Было трудно. Я не стану начинать эту истории со лжи, Тодд. Но отсюдова…
Ох, погляди-ка, я уже набралась просторечий! Вот что делает с людьми жизнь колониста. На изящную словесность нет времени, и постепенно ты опускаешься до уровня людей, которым плевать на манеры. Но уж слово “отсюдова” никому еще не повредило, так ведь? Тогда решено. Моя первая материнская ошибка: можешь говорить “отсюдова” сколько душе угодно, Тодд. Обещаю тебя не поправлять».
Виола поджимает губы, но читать не прекращает.
— «Словом, в Новом свете и Нью-Элнзабете нас ждали одни невзгоды и болезни. Да еще этот жуткий Шум, с которым наши мужчины борятся с самых первых дней, но поделать ничего не могут. Как странно — ты и твои ровесники даже не знают, что такое жить без Шума. И тебе будет нелегко понять, какой жизнь была раньше и почему нам так трудно теперь. Но мы стараемся не унывать.
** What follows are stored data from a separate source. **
@[simp] theorem packR_fRole (h : Hdr) (opc : BitVec 8) (d a b c : BitVec 6) (fn : BitVec 20) : fRole (packR h opc d a b c fn) = h.role := by
  show @BitVec.extractLsb' (5+8+6+1+6+6+6+6+20) 59 5 (h.role ++ opc ++ h.g ++ BitVec.ofBool h.gn ++ d ++ a ++ b ++ c ++ fn) = _
  simp (disch := omega) only [BitVec.extractLsb'_append_eq_of_le]
  simp
@[simp] theorem packR_fOpc (h : Hdr) (opc : BitVec 8) (d a b c : BitVec 6) (fn : BitVec 20) : fOpc (packR h opc d a b c fn) = opc := by
  show @BitVec.extractLsb' (5+8+6+1+6+6+6+6+20) 51 8 (h.role ++ opc ++ h.g ++ BitVec.ofBool h.gn ++ d ++ a ++ b ++ c ++ fn) = _
  simp (disch := omega) only [BitVec.extractLsb'_append_eq_of_le, BitVec.extractLsb'_append_eq_of_add_le]
  simp
@[simp] theorem packR_fG (h : Hdr) (opc : BitVec 8) (d a b c : BitVec 6) (fn : BitVec 20) : fG (packR h opc d a b c fn) = h.g := by
  show @BitVec.extractLsb' (5+8+6+1+6+6+6+6+20) 45 6 (h.role ++ opc ++ h.g ++ BitVec.ofBool h.gn ++ d ++ a ++ b ++ c ++ fn) = _
  simp (disch := omega) only [BitVec.extractLsb'_append_eq_of_le, BitVec.extractLsb'_append_eq_of_add_le]
  simp
@[simp] theorem packR_fGn (h : Hdr) (opc : BitVec 8) (d a b c : BitVec 6) (fn : BitVec 20) : fGn (packR h opc d a b c fn) = BitVec.ofBool h.gn := by
  show @BitVec.extractLsb' (5+8+6+1+6+6+6+6+20) 44 1 (h.role ++ opc ++ h.g ++ BitVec.ofBool h.gn ++ d ++ a ++ b ++ c ++ fn) = _
  simp (disch := omega) only [BitVec.extractLsb'_append_eq_of_le, BitVec.extractLsb'_append_eq_of_add_le]
  simp
@[simp] theorem packR_fD (h : Hdr) (opc : BitVec 8) (d a b c : BitVec 6) (fn : BitVec 20) : fD (packR h opc d a b c fn) = d := by
  show @BitVec.extractLsb' (5+8+6+1+6+6+6+6+20) 38 6 (h.role ++ opc ++ h.g ++ BitVec.ofBool h.gn ++ d ++ a ++ b ++ c ++ fn) = _
  simp (disch := omega) only [BitVec.extractLsb'_append_eq_of_le, BitVec.extractLsb'_append_eq_of_add_le]
  simp
@[simp] theorem packR_fA (h : Hdr) (opc : BitVec 8) (d a b c : BitVec 6) (fn : BitVec 20) : fA (packR h opc d a b c fn) = a := by
  show @BitVec.extractLsb' (5+8+6+1+6+6+6+6+20) 32 6 (h.role ++ opc ++ h.g ++ BitVec.ofBool h.gn ++ d ++ a ++ b ++ c ++ fn) = _
  simp (disch := omega) only [BitVec.extractLsb'_append_eq_of_le, BitVec.extractLsb'_append_eq_of_add_le]
  simp
@[simp] theorem packR_fB (h : Hdr) (opc : BitVec 8) (d a b c : BitVec 6) (fn : BitVec 20) : fB (packR h opc d a b c fn) = b := by
  show @BitVec.extractLsb' (5+8+6+1+6+6+6+6+20) 26 6 (h.role ++ opc ++ h.g ++ BitVec.ofBool h.gn ++ d ++ a ++ b ++ c ++ fn) = _
  simp (disch := omega) only [BitVec.extractLsb'_append_eq_of_le, BitVec.extractLsb'_append_eq_of_add_le]
  simp
@[simp] theorem packR_fC (h : Hdr) (opc : BitVec 8) (d a b c : BitVec 6) (fn : BitVec 20) : fC (packR h opc d a b c fn) = c := by
  show @BitVec.extractLsb' (5+8+6+1+6+6+6+6+20) 20 6 (h.role ++ opc ++ h.g ++ BitVec.ofBool h.gn ++ d ++ a ++ b ++ c ++ fn) = _
  simp (disch := omega) only [BitVec.extractLsb'_append_eq_of_le, BitVec.extractLsb'_append_eq_of_add_le]
  simp
@[simp] theorem packR_fFn (h : Hdr) (opc : BitVec 8) (d a b c : BitVec 6) (fn : BitVec 20) : fFn (packR h opc d a b c fn) = fn := by
  show @BitVec.extractLsb' (5+8+6+1+6+6+6+6+20) 0 20 (h.role ++ opc ++ h.g ++ BitVec.ofBool h.gn ++ d ++ a ++ b ++ c ++ fn) = _
  simp (disch := omega) only [BitVec.extractLsb'_append_eq_of_add_le]
  simp
theorem packR_bits (h : Hdr) (opc : BitVec 8) (d a b c : BitVec 6) (fn : BitVec 20) (lo len : Nat) (hl : lo + len ≤ 20) : bits (packR h opc d a b c fn) lo len = bits fn lo len := by
  show @BitVec.extractLsb' (5+8+6+1+6+6+6+6+20) lo len (h.role ++ opc ++ h.g ++ BitVec.ofBool h.gn ++ d ++ a ++ b ++ c ++ fn) = _
  simp (disch := omega) only [BitVec.extractLsb'_append_eq_of_add_le, bits]
theorem packR_bit (h : Hdr) (opc : BitVec 8) (d a b c : BitVec 6) (fn : BitVec 20) (i : Nat) (hi : i < 20) : bit (packR h opc d a b c fn) i = bit fn i := by
  show @BitVec.getLsbD (5+8+6+1+6+6+6+6+20) (h.role ++ opc ++ h.g ++ BitVec.ofBool h.gn ++ d ++ a ++ b ++ c ++ fn) i = _
  simp only [bit, BitVec.getLsbD_append, hi, if_true]

@[simp] theorem packI_fRole (h : Hdr) (opc : BitVec 8) (d a : BitVec 6) (imm : BitVec 32) : fRole (packI h opc d a imm) = h.role := by
  show @BitVec.extractLsb' (5+8+6+1+6+6+32) 59 5 (h.role ++ opc ++ h.g ++ BitVec.ofBool h.gn ++ d ++ a ++ imm) = _
  simp (disch := omega) only [BitVec.extractLsb'_append_eq_of_le]
  simp
@[simp] theorem packI_fOpc (h : Hdr) (opc : BitVec 8) (d a : BitVec 6) (imm : BitVec 32) : fOpc (packI h opc d a imm) = opc := by
  show @BitVec.extractLsb' (5+8+6+1+6+6+32) 51 8 (h.role ++ opc ++ h.g ++ BitVec.ofBool h.gn ++ d ++ a ++ imm) = _
  simp (disch := omega) only [BitVec.extractLsb'_append_eq_of_le, BitVec.extractLsb'_append_eq_of_add_le]
  simp
@[simp] theorem packI_fG (h : Hdr) (opc : BitVec 8) (d a : BitVec 6) (imm : BitVec 32) : fG (packI h opc d a imm) = h.g := by
  show @BitVec.extractLsb' (5+8+6+1+6+6+32) 45 6 (h.role ++ opc ++ h.g ++ BitVec.ofBool h.gn ++ d ++ a ++ imm) = _
  simp (disch := omega) only [BitVec.extractLsb'_append_eq_of_le, BitVec.extractLsb'_append_eq_of_add_le]
  simp
@[simp] theorem packI_fGn (h : Hdr) (opc : BitVec 8) (d a : BitVec 6) (imm : BitVec 32) : fGn (packI h opc d a imm) = BitVec.ofBool h.gn := by
  show @BitVec.extractLsb' (5+8+6+1+6+6+32) 44 1 (h.role ++ opc ++ h.g ++ BitVec.ofBool h.gn ++ d ++ a ++ imm) = _
  simp (disch := omega) only [BitVec.extractLsb'_append_eq_of_le, BitVec.extractLsb'_append_eq_of_add_le]
  simp
@[simp] theorem packI_fD (h : Hdr) (opc : BitVec 8) (d a : BitVec 6) (imm : BitVec 32) : fD (packI h opc d a imm) = d := by
  show @BitVec.extractLsb' (5+8+6+1+6+6+32) 38 6 (h.role ++ opc ++ h.g ++ BitVec.ofBool h.gn ++ d ++ a ++ imm) = _
  simp (disch := omega) only [BitVec.extractLsb'_append_eq_of_le, BitVec.extractLsb'_append_eq_of_add_le]
  simp
@[simp] theorem packI_fA (h : Hdr) (opc : BitVec 8) (d a : BitVec 6) (imm : BitVec 32) : fA (packI h opc d a imm) = a := by
  show @BitVec.extractLsb' (5+8+6+1+6+6+32) 32 6 (h.role ++ opc ++ h.g ++ BitVec.ofBool h.gn ++ d ++ a ++ imm) = _
  simp (disch := omega) only [BitVec.extractLsb'_append_eq_of_le, BitVec.extractLsb'_append_eq_of_add_le]
  simp
@[simp] theorem packI_fImm (h : Hdr) (opc : BitVec 8) (d a : BitVec 6) (imm : BitVec 32) : fImm (packI h opc d a imm) = imm := by
  show @BitVec.extractLsb' (5+8+6+1+6+6+32) 0 32 (h.role ++ opc ++ h.g ++ BitVec.ofBool h.gn ++ d ++ a ++ imm) = _
  simp (disch := omega) only [BitVec.extractLsb'_append_eq_of_add_le]
  simp
theorem packI_bits (h : Hdr) (opc : BitVec 8) (d a : BitVec 6) (imm : BitVec 32) (lo len : Nat) (hl : lo + len ≤ 32) : bits (packI h opc d a imm) lo len = bits imm lo len := by
  show @BitVec.extractLsb' (5+8+6+1+6+6+32) lo len (h.role ++ opc ++ h.g ++ BitVec.ofBool h.gn ++ d ++ a ++ imm) = _
  simp (disch := omega) only [BitVec.extractLsb'_append_eq_of_add_le, bits]
theorem packI_bit (h : Hdr) (opc : BitVec 8) (d a : BitVec 6) (imm : BitVec 32) (i : Nat) (hi : i < 32) : bit (packI h opc d a imm) i = bit imm i := by
  show @BitVec.getLsbD (5+8+6+1+6+6+32) (h.role ++ opc ++ h.g ++ BitVec.ofBool h.gn ++ d ++ a ++ imm) i = _
  simp only [bit, BitVec.getLsbD_append, hi, if_true]

@[simp] theorem packM_fRole (h : Hdr) (opc : BitVec 8) (d a b : BitVec 6) (sc sz : BitVec 3) (off : BitVec 20) : fRole (packM h opc d a b sc sz off) = h.role := by
  show @BitVec.extractLsb' (5+8+6+1+6+6+6+3+3+20) 59 5 (h.role ++ opc ++ h.g ++ BitVec.ofBool h.gn ++ d ++ a ++ b ++ sc ++ sz ++ off) = _
  simp (disch := omega) only [BitVec.extractLsb'_append_eq_of_le]
  simp
@[simp] theorem packM_fOpc (h : Hdr) (opc : BitVec 8) (d a b : BitVec 6) (sc sz : BitVec 3) (off : BitVec 20) : fOpc (packM h opc d a b sc sz off) = opc := by
  show @BitVec.extractLsb' (5+8+6+1+6+6+6+3+3+20) 51 8 (h.role ++ opc ++ h.g ++ BitVec.ofBool h.gn ++ d ++ a ++ b ++ sc ++ sz ++ off) = _
  simp (disch := omega) only [BitVec.extractLsb'_append_eq_of_le, BitVec.extractLsb'_append_eq_of_add_le]
  simp
@[simp] theorem packM_fG (h : Hdr) (opc : BitVec 8) (d a b : BitVec 6) (sc sz : BitVec 3) (off : BitVec 20) : fG (packM h opc d a b sc sz off) = h.g := by
  show @BitVec.extractLsb' (5+8+6+1+6+6+6+3+3+20) 45 6 (h.role ++ opc ++ h.g ++ BitVec.ofBool h.gn ++ d ++ a ++ b ++ sc ++ sz ++ off) = _
  simp (disch := omega) only [BitVec.extractLsb'_append_eq_of_le, BitVec.extractLsb'_append_eq_of_add_le]
  simp
@[simp] theorem packM_fGn (h : Hdr) (opc : BitVec 8) (d a b : BitVec 6) (sc sz : BitVec 3) (off : BitVec 20) : fGn (packM h opc d a b sc sz off) = BitVec.ofBool h.gn := by
  show @BitVec.extractLsb' (5+8+6+1+6+6+6+3+3+20) 44 1 (h.role ++ opc ++ h.g ++ BitVec.ofBool h.gn ++ d ++ a ++ b ++ sc ++ sz ++ off) = _
  simp (disch := omega) only [BitVec.extractLsb'_append_eq_of_le, BitVec.extractLsb'_append_eq_of_add_le]
  simp
@[simp] theorem packM_fD (h : Hdr) (opc : BitVec 8) (d a b : BitVec 6) (sc sz : BitVec 3) (off : BitVec 20) : fD (packM h opc d a b sc sz off) = d := by
  show @BitVec.extractLsb' (5+8+6+1+6+6+6+3+3+20) 38 6 (h.role ++ opc ++ h.g ++ BitVec.ofBool h.gn ++ d ++ a ++ b ++ sc ++ sz ++ off) = _
  simp (disch := omega) only [BitVec.extractLsb'_append_eq_of_le, BitVec.extractLsb'_append_eq_of_add_le]
  simp
@[simp] theorem packM_fA (h : Hdr) (opc : BitVec 8) (d a b : BitVec 6) (sc sz : BitVec 3) (off : BitVec 20) : fA (packM h opc d a b sc sz off) = a := by
  show @BitVec.extractLsb' (5+8+6+1+6+6+6+3+3+20) 32 6 (h.role ++ opc ++ h.g ++ BitVec.ofBool h.gn ++ d ++ a ++ b ++ sc ++ sz ++ off) = _
  simp (disch := omega) only [BitVec.extractLsb'_append_eq_of_le, BitVec.extractLsb'_append_eq_of_add_le]
  simp
@[simp] theorem packM_fB (h : Hdr) (opc : BitVec 8) (d a b : BitVec 6) (sc sz : BitVec 3) (off : BitVec 20) : fB (packM h opc d a b sc sz off) = b := by
  show @BitVec.extractLsb' (5+8+6+1+6+6+6+3+3+20) 26 6 (h.role ++ opc ++ h.g ++ BitVec.ofBool h.gn ++ d ++ a ++ b ++ sc ++ sz ++ off) = _
  simp (disch := omega) only [BitVec.extractLsb'_append_eq_of_le, BitVec.extractLsb'_append_eq_of_add_le]
  simp
@[simp] theorem packM_fSc (h : Hdr) (opc : BitVec 8) (d a b : BitVec 6) (sc sz : BitVec 3) (off : BitVec 20) : fSc (packM h opc d a b sc sz off) = sc := by
  show @BitVec.extractLsb' (5+8+6+1+6+6+6+3+3+20) 23 3 (h.role ++ opc ++ h.g ++ BitVec.ofBool h.gn ++ d ++ a ++ b ++ sc ++ sz ++ off) = _
  simp (disch := omega) only [BitVec.extractLsb'_append_eq_of_le, BitVec.extractLsb'_append_eq_of_add_le]
  simp
@[simp] theorem packM_fSz (h : Hdr) (opc : BitVec 8) (d a b : BitVec 6) (sc sz : BitVec 3) (off : BitVec 20) : fSz (packM h opc d a b sc sz off) = sz := by
  show @BitVec.extractLsb' (5+8+6+1+6+6+6+3+3+20) 20 3 (h.role ++ opc ++ h.g ++ BitVec.ofBool h.gn ++ d ++ a ++ b ++ sc ++ sz ++ off) = _
  simp (disch := omega) only [BitVec.extractLsb'_append_eq_of_le, BitVec.extractLsb'_append_eq_of_add_le]
  simp
@[simp] theorem packM_fOff (h : Hdr) (opc : BitVec 8) (d a b : BitVec 6) (sc sz : BitVec 3) (off : BitVec 20) : fOff (packM h opc d a b sc sz off) = off := by
  show @BitVec.extractLsb' (5+8+6+1+6+6+6+3+3+20) 0 20 (h.role ++ opc ++ h.g ++ BitVec.ofBool h.gn ++ d ++ a ++ b ++ sc ++ sz ++ off) = _
  simp (disch := omega) only [BitVec.extractLsb'_append_eq_of_add_le]
  simp
theorem packM_bits (h : Hdr) (opc : BitVec 8) (d a b : BitVec 6) (sc sz : BitVec 3) (off : BitVec 20) (lo len : Nat) (hl : lo + len ≤ 20) : bits (packM h opc d a b sc sz off) lo len = bits off lo len := by
  show @BitVec.extractLsb' (5+8+6+1+6+6+6+3+3+20) lo len (h.role ++ opc ++ h.g ++ BitVec.ofBool h.gn ++ d ++ a ++ b ++ sc ++ sz ++ off) = _
  simp (disch := omega) only [BitVec.extractLsb'_append_eq_of_add_le, bits]
theorem packM_bit (h : Hdr) (opc : BitVec 8) (d a b : BitVec 6) (sc sz : BitVec 3) (off : BitVec 20) (i : Nat) (hi : i < 20) : bit (packM h opc d a b sc sz off) i = bit off i := by
  show @BitVec.getLsbD (5+8+6+1+6+6+6+3+3+20) (h.role ++ opc ++ h.g ++ BitVec.ofBool h.gn ++ d ++ a ++ b ++ sc ++ sz ++ off) i = _
  simp only [bit, BitVec.getLsbD_append, hi, if_true]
Однажды, человек по имени Дэвид Прентисс, у которого тоже есть маленький сын — чуть постарше тебя, Тодд, — блестящий организатор и руководитель, служивший раньше (если мне не изменяет память) простым хранителем на корабле, уговорил Джессику Элизабет, нашего мэра, построить на дальнем конце огромного болота, вдали от Шума остального мира, крошечный городок. Конечно, здесь тоже Шумно, как и везде в Новом свете, но, по крайней мере, это Шум людей, которым мы доверяем.
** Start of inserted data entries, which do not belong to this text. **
-- ==== Sys2Proof/Laws/PerInstr.lean ====
section
/-! SUPPORT. Decoding undoes encoding, one lemma for each constructor of `Instr` (02 R40-R66). -/

namespace Sys2Proof.Laws.RoundTrip

set_option Elab.async false
set_option linter.unusedSimpArgs false

/-- The word of a well-formed instruction decodes to it. -/
def Statement (i : Instr) : Prop := i.wf = true → decodeWord (encode i) = .ok i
Мое дело — выращивать пшеницу на нескольких полях к северу от поселения. С тех пор как твой па умер, мне помогают соседи и близкие друзья — Бен и Киллиан. Жду не дождусь, когда ты с ними познакомишься. Хотя подожди, вы ведь уже знакомы! Они подержали тебя на руках, сказали "привет" — смотри-ка, ты и дня не прожил на этом свете, а уже обзавелся двумя друзьями. Прекрасное начало, сынок.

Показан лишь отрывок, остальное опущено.